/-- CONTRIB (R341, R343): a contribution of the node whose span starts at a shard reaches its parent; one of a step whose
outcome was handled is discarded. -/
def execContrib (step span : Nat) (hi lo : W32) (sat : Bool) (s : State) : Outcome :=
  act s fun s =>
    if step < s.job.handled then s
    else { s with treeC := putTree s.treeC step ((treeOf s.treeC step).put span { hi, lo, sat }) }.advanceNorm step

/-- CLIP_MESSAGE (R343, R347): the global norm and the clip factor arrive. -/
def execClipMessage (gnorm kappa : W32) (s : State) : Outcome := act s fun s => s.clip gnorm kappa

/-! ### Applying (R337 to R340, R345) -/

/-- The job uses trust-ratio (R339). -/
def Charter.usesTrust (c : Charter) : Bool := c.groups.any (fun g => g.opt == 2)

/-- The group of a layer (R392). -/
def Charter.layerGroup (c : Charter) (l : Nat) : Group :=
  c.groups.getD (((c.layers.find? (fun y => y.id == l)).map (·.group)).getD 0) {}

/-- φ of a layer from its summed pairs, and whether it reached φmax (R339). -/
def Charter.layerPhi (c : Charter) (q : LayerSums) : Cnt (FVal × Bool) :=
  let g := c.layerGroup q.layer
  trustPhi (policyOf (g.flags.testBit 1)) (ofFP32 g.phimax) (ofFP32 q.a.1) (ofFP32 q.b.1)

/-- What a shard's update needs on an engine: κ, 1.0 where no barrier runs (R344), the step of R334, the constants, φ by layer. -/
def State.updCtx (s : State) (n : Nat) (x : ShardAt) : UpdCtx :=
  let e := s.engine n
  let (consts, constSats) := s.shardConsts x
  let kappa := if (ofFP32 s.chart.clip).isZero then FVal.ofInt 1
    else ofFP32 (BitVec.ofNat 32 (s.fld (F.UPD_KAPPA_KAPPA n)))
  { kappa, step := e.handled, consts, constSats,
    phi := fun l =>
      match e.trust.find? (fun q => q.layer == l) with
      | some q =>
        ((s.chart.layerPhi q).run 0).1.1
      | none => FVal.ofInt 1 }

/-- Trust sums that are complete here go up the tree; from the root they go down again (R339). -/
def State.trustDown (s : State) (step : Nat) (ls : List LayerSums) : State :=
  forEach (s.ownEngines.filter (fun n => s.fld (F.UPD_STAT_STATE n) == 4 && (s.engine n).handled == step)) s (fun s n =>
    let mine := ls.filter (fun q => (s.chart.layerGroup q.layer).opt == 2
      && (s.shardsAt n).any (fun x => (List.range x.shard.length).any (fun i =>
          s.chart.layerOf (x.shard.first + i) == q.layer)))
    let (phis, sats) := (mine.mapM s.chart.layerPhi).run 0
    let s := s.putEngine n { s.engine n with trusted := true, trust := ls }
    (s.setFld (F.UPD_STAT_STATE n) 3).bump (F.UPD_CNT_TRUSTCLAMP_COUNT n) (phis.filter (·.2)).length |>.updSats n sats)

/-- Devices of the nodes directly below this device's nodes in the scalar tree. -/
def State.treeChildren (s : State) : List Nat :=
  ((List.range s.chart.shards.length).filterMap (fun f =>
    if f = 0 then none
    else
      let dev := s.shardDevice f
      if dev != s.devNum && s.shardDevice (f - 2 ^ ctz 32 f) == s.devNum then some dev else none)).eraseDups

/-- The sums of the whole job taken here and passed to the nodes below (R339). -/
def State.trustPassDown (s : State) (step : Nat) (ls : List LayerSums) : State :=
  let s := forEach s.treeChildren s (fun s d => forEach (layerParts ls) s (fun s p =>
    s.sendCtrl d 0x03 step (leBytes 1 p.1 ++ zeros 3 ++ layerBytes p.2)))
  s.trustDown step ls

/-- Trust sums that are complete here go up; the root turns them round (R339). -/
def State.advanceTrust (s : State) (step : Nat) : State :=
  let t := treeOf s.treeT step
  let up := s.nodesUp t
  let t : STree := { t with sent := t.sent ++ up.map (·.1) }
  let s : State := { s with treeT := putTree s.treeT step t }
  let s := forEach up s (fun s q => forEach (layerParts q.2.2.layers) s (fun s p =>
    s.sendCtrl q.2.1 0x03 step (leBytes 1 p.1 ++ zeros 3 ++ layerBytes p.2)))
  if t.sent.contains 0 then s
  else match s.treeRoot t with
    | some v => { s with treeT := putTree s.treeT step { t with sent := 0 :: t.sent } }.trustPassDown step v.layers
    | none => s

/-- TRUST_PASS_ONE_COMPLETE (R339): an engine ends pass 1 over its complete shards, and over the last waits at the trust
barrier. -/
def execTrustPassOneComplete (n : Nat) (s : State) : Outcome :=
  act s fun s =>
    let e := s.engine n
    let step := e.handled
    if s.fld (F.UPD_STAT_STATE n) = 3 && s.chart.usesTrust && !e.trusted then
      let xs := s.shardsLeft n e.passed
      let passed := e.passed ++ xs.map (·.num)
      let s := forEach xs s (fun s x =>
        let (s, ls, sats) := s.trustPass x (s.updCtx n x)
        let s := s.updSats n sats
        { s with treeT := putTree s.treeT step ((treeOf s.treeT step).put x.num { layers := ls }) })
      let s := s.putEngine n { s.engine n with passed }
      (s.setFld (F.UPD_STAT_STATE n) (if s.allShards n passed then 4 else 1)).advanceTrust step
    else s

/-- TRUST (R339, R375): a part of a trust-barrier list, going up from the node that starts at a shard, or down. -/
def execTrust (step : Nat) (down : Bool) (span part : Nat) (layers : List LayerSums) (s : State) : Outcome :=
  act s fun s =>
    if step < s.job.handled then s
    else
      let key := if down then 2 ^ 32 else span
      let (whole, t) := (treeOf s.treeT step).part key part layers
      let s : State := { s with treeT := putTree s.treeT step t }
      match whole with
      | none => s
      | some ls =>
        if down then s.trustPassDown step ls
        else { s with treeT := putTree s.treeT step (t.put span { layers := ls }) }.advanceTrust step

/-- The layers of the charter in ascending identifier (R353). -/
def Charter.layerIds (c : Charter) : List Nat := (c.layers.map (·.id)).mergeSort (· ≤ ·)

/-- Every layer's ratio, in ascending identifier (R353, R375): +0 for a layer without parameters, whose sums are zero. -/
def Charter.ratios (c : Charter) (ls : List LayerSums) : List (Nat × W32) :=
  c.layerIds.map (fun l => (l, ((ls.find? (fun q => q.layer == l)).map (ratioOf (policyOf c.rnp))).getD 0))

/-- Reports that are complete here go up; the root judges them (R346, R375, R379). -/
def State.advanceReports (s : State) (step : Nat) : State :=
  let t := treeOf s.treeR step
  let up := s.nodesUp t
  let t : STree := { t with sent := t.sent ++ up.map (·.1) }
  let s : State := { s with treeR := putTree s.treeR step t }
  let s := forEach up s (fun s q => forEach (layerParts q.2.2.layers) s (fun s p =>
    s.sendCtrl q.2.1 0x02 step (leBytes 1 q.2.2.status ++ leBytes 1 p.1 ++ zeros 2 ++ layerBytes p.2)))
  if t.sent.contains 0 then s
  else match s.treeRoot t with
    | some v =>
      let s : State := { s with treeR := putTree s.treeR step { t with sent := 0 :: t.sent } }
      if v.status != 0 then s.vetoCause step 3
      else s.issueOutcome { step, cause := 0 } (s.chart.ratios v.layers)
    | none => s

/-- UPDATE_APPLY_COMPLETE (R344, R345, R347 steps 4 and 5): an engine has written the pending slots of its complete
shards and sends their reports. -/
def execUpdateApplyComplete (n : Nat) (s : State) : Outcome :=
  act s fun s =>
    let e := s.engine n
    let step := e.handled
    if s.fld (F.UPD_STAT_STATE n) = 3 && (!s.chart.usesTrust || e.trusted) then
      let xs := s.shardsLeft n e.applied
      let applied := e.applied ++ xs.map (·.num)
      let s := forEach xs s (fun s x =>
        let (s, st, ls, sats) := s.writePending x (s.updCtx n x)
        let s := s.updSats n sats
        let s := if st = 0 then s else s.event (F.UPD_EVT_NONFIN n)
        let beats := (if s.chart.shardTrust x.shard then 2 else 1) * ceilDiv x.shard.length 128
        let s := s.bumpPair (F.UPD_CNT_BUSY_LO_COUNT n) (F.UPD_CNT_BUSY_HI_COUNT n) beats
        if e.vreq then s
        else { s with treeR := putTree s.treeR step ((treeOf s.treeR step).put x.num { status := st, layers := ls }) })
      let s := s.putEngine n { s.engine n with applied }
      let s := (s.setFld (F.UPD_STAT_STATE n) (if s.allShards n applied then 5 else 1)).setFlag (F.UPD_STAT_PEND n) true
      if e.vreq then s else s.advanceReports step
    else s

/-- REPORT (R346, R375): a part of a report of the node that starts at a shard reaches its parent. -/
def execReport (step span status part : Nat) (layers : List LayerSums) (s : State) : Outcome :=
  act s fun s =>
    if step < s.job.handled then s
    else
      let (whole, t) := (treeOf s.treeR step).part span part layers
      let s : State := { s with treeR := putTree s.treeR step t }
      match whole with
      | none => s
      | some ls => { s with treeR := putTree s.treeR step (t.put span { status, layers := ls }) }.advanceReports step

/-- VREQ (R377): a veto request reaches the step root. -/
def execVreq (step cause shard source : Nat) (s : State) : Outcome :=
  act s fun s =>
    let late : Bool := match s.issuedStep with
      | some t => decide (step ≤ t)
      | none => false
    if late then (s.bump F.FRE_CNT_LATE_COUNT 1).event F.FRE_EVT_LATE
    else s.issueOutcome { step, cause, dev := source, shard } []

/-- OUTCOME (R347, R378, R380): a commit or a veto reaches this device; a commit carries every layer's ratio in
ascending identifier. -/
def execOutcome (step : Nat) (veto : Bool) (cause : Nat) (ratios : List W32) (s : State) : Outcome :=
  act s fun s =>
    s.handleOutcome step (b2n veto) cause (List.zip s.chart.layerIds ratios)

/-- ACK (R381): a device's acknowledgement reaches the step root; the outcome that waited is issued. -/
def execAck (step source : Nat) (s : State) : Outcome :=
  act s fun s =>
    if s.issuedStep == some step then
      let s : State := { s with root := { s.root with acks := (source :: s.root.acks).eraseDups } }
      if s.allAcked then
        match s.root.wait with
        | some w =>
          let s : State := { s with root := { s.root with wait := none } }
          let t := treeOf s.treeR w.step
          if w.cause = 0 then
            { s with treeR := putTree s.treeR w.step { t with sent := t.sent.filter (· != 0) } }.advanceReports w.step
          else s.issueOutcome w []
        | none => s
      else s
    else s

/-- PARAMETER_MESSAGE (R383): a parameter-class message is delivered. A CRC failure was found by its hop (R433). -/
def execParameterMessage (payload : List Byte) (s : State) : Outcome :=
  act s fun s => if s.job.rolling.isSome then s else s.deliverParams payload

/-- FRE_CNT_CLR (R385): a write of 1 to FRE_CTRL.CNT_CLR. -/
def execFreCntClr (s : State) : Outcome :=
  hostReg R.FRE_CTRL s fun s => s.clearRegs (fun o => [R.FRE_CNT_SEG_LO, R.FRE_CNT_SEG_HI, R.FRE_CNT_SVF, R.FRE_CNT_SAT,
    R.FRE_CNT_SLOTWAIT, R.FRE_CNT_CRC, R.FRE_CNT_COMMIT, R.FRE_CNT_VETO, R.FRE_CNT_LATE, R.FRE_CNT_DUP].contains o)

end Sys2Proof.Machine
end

▶ **WHAT NEEDS TO BE DONE**
Each line in the records above that contains the word "constSats" must be copied.

▶ **THE COMPLETED TASK**
  let (consts, constSats) := s.shardConsts x
  { kappa, step := e.handled, consts, constSats,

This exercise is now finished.